Please repeat the lines below, exactly and only, from the one that holds "-- ==== Sys2Proof/Machine/Debug.lean" through the one that holds "((s.wr CNT_SNAP_STAT.SEQ k".

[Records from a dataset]
# # # # # # #

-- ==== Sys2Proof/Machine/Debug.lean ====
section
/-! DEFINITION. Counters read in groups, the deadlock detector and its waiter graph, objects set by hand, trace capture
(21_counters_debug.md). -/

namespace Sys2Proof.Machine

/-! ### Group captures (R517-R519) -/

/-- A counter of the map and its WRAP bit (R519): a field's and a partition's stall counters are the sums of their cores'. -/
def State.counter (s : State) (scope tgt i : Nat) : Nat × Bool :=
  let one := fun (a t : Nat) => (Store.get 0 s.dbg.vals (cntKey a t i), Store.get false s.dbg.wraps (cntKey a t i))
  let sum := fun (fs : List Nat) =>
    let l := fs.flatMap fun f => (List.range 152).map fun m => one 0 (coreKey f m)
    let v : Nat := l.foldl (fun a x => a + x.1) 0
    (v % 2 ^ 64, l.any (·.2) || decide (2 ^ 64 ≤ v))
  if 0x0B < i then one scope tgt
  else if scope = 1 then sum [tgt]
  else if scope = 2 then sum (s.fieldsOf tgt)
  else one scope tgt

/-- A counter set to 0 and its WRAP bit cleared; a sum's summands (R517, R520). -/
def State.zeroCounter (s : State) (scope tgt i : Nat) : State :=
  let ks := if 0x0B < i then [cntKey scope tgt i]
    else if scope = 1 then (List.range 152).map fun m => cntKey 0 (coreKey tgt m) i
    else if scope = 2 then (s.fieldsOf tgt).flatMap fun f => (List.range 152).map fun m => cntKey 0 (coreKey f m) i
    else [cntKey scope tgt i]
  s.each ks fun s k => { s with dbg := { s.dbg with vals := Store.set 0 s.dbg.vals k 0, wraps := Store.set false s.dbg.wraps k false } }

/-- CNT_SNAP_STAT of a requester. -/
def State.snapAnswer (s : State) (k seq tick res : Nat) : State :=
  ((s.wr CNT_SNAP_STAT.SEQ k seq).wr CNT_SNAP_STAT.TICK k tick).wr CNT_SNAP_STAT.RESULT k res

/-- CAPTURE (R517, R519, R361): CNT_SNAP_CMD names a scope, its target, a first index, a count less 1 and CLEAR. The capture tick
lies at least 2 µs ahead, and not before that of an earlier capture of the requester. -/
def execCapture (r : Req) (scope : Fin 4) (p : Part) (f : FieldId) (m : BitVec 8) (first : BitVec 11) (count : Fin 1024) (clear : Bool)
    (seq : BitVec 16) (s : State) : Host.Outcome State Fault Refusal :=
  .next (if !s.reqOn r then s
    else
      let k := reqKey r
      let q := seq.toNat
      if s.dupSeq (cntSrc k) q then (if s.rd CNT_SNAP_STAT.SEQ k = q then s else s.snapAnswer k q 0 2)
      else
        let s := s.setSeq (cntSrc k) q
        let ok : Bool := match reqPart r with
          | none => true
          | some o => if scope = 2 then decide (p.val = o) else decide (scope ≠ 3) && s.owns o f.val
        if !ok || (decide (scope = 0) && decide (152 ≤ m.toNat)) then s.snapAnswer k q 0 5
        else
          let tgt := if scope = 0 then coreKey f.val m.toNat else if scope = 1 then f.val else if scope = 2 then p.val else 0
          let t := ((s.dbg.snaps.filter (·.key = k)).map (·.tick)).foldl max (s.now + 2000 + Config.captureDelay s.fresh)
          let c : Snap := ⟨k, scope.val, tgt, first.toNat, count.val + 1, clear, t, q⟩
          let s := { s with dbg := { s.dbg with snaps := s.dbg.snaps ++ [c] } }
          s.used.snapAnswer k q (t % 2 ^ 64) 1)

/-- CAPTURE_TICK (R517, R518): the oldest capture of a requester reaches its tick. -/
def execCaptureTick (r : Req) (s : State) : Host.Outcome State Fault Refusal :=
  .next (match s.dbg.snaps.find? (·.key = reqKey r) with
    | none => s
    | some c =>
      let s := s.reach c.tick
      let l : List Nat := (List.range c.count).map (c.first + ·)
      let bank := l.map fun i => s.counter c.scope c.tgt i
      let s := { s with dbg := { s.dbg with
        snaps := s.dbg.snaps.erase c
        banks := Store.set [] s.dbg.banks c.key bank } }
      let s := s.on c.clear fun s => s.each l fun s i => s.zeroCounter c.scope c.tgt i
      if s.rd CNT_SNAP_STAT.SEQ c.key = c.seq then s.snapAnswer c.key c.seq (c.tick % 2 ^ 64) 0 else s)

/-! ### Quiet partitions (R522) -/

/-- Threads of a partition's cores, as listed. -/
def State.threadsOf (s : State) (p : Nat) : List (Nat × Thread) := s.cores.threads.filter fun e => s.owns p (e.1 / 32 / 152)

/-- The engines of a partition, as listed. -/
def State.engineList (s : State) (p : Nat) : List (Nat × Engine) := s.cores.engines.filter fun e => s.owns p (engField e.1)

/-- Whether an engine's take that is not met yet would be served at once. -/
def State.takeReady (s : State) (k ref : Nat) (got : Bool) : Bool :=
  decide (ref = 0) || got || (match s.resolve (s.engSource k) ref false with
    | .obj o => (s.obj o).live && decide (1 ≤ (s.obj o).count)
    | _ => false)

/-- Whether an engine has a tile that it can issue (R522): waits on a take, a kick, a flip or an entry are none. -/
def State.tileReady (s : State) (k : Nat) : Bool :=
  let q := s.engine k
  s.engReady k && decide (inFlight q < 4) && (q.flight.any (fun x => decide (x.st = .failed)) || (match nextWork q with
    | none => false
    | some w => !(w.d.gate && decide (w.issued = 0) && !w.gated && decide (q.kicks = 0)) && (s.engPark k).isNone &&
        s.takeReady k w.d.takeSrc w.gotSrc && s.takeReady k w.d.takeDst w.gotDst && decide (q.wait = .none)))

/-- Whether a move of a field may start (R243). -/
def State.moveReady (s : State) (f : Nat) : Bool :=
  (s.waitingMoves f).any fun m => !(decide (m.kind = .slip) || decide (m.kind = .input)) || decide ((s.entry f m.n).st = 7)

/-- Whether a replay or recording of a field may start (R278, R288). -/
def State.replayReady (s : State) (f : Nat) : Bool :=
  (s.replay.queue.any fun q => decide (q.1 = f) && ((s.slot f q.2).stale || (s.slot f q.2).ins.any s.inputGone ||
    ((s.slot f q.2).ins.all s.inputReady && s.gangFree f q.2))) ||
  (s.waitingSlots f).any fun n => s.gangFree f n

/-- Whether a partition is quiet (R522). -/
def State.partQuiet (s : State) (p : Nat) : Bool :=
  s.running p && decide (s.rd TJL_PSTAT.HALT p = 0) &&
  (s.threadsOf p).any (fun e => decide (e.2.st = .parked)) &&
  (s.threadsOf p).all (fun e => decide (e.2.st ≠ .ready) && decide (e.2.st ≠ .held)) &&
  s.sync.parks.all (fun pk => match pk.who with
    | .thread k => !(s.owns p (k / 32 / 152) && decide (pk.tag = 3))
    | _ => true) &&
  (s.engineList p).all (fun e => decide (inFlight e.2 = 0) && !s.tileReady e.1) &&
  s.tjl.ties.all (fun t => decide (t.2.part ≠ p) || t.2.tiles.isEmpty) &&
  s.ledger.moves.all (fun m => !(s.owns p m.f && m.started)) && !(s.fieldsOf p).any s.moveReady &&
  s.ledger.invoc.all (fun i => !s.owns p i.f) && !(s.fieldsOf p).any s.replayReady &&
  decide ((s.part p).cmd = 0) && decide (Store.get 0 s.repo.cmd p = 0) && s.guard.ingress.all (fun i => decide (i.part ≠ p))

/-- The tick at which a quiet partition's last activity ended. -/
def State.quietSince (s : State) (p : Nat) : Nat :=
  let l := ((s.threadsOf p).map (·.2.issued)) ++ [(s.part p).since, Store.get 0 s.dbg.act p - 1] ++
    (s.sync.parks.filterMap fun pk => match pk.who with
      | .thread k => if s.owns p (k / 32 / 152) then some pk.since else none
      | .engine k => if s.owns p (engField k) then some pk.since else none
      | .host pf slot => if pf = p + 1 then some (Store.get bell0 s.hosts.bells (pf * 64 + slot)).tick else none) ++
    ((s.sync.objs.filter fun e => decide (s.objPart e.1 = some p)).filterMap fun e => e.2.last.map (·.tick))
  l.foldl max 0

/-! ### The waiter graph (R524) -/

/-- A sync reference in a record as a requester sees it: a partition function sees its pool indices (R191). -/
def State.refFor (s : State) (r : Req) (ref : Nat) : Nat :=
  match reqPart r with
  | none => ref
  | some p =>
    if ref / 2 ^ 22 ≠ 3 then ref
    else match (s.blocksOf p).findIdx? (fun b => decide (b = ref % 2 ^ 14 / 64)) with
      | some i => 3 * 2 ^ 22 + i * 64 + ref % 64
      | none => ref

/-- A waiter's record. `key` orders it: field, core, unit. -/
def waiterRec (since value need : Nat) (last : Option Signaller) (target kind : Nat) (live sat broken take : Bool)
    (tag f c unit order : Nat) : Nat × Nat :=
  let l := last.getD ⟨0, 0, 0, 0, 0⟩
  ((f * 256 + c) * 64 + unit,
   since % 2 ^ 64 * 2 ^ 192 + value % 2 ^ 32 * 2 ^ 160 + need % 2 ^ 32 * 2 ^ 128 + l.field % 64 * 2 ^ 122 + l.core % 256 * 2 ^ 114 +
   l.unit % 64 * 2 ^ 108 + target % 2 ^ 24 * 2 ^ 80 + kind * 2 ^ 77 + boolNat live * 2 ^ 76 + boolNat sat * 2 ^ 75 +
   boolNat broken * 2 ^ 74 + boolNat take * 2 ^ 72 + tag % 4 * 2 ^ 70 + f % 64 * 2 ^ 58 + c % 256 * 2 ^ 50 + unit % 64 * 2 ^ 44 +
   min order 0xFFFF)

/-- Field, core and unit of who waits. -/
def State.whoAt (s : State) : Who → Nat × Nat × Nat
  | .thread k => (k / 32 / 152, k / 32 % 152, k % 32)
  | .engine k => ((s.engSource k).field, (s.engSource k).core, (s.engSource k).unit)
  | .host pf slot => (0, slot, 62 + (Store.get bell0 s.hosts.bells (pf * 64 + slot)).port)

# # # # # # #

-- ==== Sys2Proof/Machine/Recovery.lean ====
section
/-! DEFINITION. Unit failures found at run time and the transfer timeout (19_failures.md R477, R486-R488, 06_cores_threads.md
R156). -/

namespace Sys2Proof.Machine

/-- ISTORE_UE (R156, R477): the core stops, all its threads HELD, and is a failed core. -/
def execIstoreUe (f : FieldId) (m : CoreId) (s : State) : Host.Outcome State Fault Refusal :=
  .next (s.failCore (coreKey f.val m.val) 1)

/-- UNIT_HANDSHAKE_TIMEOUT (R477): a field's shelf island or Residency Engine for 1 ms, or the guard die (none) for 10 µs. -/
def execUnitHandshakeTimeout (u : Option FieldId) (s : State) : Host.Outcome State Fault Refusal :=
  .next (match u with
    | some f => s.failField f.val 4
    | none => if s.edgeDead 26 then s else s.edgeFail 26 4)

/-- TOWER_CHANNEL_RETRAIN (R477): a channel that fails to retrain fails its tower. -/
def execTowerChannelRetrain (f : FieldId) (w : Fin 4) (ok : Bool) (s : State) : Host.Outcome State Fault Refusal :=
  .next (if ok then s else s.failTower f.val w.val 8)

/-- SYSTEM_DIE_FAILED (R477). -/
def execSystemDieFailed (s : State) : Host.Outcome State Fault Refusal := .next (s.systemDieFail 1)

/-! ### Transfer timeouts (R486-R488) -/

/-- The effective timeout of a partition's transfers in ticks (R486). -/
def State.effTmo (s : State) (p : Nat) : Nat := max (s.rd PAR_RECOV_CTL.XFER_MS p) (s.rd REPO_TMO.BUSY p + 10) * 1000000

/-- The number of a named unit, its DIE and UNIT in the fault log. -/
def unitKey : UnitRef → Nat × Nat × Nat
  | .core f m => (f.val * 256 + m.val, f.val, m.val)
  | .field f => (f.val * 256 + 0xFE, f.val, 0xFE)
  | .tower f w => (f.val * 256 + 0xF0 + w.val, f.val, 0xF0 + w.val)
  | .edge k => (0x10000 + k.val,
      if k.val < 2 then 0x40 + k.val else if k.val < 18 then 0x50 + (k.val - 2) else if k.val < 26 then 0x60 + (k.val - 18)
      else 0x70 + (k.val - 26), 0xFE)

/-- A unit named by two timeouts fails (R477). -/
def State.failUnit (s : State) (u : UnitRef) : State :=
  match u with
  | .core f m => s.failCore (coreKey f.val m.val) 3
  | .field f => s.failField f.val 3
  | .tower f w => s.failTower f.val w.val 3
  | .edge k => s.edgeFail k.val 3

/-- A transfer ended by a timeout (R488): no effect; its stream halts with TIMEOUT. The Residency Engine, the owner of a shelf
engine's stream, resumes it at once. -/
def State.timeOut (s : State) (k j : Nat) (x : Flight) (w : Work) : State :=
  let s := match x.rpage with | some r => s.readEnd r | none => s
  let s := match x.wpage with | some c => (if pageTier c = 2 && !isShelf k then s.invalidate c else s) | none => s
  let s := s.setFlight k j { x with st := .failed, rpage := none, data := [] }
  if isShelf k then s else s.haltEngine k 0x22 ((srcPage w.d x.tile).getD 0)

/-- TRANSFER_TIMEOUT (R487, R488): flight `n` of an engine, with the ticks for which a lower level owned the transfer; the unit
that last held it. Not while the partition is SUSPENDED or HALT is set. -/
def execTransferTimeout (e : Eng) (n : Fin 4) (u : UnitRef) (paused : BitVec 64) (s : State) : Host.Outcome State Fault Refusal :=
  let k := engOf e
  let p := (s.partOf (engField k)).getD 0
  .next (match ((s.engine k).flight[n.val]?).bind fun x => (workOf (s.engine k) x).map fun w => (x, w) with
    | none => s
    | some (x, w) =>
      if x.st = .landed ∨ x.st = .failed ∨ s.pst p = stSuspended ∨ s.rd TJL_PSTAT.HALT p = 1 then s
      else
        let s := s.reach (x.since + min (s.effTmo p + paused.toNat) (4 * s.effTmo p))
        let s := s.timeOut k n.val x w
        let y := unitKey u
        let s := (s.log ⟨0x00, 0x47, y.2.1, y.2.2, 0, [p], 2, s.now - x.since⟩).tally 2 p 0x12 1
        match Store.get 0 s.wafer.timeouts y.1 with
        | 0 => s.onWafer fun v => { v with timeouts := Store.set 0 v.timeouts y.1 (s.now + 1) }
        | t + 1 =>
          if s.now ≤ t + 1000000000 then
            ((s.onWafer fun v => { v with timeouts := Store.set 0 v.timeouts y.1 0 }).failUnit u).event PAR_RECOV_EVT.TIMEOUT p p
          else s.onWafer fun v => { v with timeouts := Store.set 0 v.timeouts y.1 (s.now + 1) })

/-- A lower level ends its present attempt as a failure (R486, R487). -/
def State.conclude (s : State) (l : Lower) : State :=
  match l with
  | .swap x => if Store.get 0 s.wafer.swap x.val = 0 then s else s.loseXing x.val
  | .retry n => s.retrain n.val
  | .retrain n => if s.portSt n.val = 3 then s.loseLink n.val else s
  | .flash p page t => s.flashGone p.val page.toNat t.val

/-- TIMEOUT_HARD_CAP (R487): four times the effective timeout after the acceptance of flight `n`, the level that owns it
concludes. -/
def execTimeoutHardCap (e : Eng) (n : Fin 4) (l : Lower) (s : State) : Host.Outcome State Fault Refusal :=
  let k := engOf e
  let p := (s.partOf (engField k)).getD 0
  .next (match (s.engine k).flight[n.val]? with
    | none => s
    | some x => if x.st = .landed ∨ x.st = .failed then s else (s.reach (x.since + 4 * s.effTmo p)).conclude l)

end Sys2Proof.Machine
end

# # # # # # #

__Answer section__
-- ==== Sys2Proof/Machine/Debug.lean ====
section
/-! DEFINITION. Counters read in groups, the deadlock detector and its waiter graph, objects set by hand, trace capture
(21_counters_debug.md). -/

namespace Sys2Proof.Machine

/-! ### Group captures (R517-R519) -/

/-- A counter of the map and its WRAP bit (R519): a field's and a partition's stall counters are the sums of their cores'. -/
def State.counter (s : State) (scope tgt i : Nat) : Nat × Bool :=
  let one := fun (a t : Nat) => (Store.get 0 s.dbg.vals (cntKey a t i), Store.get false s.dbg.wraps (cntKey a t i))
  let sum := fun (fs : List Nat) =>
    let l := fs.flatMap fun f => (List.range 152).map fun m => one 0 (coreKey f m)
    let v : Nat := l.foldl (fun a x => a + x.1) 0
    (v % 2 ^ 64, l.any (·.2) || decide (2 ^ 64 ≤ v))
  if 0x0B < i then one scope tgt
  else if scope = 1 then sum [tgt]
  else if scope = 2 then sum (s.fieldsOf tgt)
  else one scope tgt

/-- A counter set to 0 and its WRAP bit cleared; a sum's summands (R517, R520). -/
def State.zeroCounter (s : State) (scope tgt i : Nat) : State :=
  let ks := if 0x0B < i then [cntKey scope tgt i]
    else if scope = 1 then (List.range 152).map fun m => cntKey 0 (coreKey tgt m) i
    else if scope = 2 then (s.fieldsOf tgt).flatMap fun f => (List.range 152).map fun m => cntKey 0 (coreKey f m) i
    else [cntKey scope tgt i]
  s.each ks fun s k => { s with dbg := { s.dbg with vals := Store.set 0 s.dbg.vals k 0, wraps := Store.set false s.dbg.wraps k false } }

/-- CNT_SNAP_STAT of a requester. -/
def State.snapAnswer (s : State) (k seq tick res : Nat) : State :=
  ((s.wr CNT_SNAP_STAT.SEQ k seq).wr CNT_SNAP_STAT.TICK k tick).wr CNT_SNAP_STAT.RESULT k res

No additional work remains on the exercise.